Excerpted data below:
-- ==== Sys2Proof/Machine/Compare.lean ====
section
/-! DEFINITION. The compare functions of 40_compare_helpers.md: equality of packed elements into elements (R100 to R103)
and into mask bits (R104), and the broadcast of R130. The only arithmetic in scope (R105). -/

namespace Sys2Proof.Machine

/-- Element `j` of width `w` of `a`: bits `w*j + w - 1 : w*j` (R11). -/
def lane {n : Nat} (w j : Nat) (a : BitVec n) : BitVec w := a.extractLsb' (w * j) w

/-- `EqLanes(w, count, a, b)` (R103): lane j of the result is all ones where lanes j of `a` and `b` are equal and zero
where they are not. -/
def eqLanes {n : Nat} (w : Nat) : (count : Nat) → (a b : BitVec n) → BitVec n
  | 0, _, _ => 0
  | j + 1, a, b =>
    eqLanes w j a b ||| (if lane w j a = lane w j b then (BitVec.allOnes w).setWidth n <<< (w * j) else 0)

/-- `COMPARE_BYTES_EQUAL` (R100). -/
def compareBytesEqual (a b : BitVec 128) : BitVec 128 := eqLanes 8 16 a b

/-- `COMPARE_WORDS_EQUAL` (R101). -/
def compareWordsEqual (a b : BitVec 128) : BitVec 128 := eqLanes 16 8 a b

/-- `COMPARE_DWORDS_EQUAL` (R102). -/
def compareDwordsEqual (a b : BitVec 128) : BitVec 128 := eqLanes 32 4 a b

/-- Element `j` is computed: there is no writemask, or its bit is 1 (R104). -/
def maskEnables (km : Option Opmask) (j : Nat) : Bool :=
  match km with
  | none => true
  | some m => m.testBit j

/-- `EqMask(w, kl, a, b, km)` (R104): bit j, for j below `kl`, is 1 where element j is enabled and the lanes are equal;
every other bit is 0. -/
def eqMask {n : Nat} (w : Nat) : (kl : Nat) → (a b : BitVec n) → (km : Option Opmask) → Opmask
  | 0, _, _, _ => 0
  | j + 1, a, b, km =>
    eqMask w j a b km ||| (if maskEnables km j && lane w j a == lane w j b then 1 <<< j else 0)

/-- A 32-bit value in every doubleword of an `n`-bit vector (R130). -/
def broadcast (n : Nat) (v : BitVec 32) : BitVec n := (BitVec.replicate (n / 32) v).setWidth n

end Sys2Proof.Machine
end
End of Excerpted data.
Excerpted data below:
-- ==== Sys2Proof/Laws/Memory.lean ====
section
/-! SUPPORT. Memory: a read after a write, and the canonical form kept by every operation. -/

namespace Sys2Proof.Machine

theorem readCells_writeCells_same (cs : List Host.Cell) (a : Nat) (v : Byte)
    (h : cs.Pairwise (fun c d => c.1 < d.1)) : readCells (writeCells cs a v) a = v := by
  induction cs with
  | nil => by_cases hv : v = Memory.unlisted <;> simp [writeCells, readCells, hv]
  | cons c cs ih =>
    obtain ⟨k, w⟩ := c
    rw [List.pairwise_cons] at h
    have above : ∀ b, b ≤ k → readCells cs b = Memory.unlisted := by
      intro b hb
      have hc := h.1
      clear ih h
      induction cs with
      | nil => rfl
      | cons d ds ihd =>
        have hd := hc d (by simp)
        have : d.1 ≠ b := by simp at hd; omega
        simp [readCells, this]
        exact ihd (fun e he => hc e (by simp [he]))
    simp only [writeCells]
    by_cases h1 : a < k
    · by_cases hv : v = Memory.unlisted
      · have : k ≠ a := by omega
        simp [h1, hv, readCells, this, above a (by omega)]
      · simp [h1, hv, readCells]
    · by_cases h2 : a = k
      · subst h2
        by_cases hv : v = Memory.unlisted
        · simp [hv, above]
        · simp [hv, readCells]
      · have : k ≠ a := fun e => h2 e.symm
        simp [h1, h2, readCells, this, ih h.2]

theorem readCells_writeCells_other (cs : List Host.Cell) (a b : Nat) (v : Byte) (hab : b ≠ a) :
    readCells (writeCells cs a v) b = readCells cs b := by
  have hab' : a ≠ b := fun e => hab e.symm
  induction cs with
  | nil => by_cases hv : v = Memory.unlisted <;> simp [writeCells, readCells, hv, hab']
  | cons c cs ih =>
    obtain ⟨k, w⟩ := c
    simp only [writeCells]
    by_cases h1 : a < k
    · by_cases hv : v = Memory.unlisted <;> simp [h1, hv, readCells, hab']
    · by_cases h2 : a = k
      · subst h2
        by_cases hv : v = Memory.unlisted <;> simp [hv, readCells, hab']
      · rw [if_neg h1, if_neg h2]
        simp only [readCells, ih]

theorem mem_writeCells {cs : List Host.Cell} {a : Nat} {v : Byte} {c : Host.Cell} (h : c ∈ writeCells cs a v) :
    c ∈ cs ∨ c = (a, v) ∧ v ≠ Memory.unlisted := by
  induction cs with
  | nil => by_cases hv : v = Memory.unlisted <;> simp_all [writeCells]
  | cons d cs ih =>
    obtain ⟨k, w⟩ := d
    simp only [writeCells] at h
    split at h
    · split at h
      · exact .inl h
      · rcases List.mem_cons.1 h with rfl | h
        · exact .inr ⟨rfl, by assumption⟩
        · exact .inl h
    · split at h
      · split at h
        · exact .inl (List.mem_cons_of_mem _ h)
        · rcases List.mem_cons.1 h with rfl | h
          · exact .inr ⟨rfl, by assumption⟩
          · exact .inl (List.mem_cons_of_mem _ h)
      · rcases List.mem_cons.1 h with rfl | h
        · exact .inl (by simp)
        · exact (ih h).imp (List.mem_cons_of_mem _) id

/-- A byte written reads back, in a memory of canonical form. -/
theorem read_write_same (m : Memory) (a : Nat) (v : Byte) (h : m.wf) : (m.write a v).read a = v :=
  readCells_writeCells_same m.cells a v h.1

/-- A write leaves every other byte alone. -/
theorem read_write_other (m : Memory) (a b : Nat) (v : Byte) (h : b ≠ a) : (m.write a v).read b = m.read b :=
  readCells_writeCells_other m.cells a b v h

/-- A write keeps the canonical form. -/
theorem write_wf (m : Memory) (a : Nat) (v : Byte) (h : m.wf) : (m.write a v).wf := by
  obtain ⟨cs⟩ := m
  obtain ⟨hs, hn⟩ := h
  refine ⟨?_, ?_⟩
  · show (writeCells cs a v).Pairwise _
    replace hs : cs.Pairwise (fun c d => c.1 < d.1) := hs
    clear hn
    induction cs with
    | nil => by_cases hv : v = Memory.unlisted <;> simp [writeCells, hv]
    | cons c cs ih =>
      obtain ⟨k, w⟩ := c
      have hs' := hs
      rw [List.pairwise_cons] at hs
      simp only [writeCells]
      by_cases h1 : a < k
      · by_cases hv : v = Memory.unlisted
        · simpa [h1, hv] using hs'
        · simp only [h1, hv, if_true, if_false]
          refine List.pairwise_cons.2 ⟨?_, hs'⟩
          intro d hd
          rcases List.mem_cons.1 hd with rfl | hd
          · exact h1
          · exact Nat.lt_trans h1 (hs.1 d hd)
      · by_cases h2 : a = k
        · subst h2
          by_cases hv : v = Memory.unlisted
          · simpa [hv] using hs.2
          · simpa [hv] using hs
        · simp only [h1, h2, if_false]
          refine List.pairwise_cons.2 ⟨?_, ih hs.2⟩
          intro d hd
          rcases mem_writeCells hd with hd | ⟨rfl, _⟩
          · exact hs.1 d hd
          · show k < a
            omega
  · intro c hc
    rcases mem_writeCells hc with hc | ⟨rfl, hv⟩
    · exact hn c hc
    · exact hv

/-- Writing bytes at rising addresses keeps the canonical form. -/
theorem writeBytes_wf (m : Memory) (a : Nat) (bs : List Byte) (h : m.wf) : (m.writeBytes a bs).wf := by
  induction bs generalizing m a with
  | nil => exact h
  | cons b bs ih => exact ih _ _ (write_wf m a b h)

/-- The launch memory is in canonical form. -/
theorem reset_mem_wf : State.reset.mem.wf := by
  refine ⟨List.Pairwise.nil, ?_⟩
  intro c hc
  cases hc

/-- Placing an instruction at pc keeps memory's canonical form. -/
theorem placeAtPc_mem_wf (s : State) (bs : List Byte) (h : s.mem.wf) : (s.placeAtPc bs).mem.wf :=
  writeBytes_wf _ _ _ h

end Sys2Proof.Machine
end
End of Excerpted data.
Start with the line above that contains "[h1, hv, readCells, hab']" and stop after the line that contains "readCells_writeCells_same m.cells a v h.1". Output those lines exactly, and only those.

**Task solution:**
    · by_cases hv : v = Memory.unlisted <;> simp [h1, hv, readCells, hab']
    · by_cases h2 : a = k
      · subst h2
        by_cases hv : v = Memory.unlisted <;> simp [hv, readCells, hab']
      · rw [if_neg h1, if_neg h2]
        simp only [readCells, ih]

theorem mem_writeCells {cs : List Host.Cell} {a : Nat} {v : Byte} {c : Host.Cell} (h : c ∈ writeCells cs a v) :
    c ∈ cs ∨ c = (a, v) ∧ v ≠ Memory.unlisted := by
  induction cs with
  | nil => by_cases hv : v = Memory.unlisted <;> simp_all [writeCells]
  | cons d cs ih =>
    obtain ⟨k, w⟩ := d
    simp only [writeCells] at h
    split at h
    · split at h
      · exact .inl h
      · rcases List.mem_cons.1 h with rfl | h
        · exact .inr ⟨rfl, by assumption⟩
        · exact .inl h
    · split at h
      · split at h
        · exact .inl (List.mem_cons_of_mem _ h)
        · rcases List.mem_cons.1 h with rfl | h
          · exact .inr ⟨rfl, by assumption⟩
          · exact .inl (List.mem_cons_of_mem _ h)
      · rcases List.mem_cons.1 h with rfl | h
        · exact .inl (by simp)
        · exact (ih h).imp (List.mem_cons_of_mem _) id

/-- A byte written reads back, in a memory of canonical form. -/
theorem read_write_same (m : Memory) (a : Nat) (v : Byte) (h : m.wf) : (m.write a v).read a = v :=
  readCells_writeCells_same m.cells a v h.1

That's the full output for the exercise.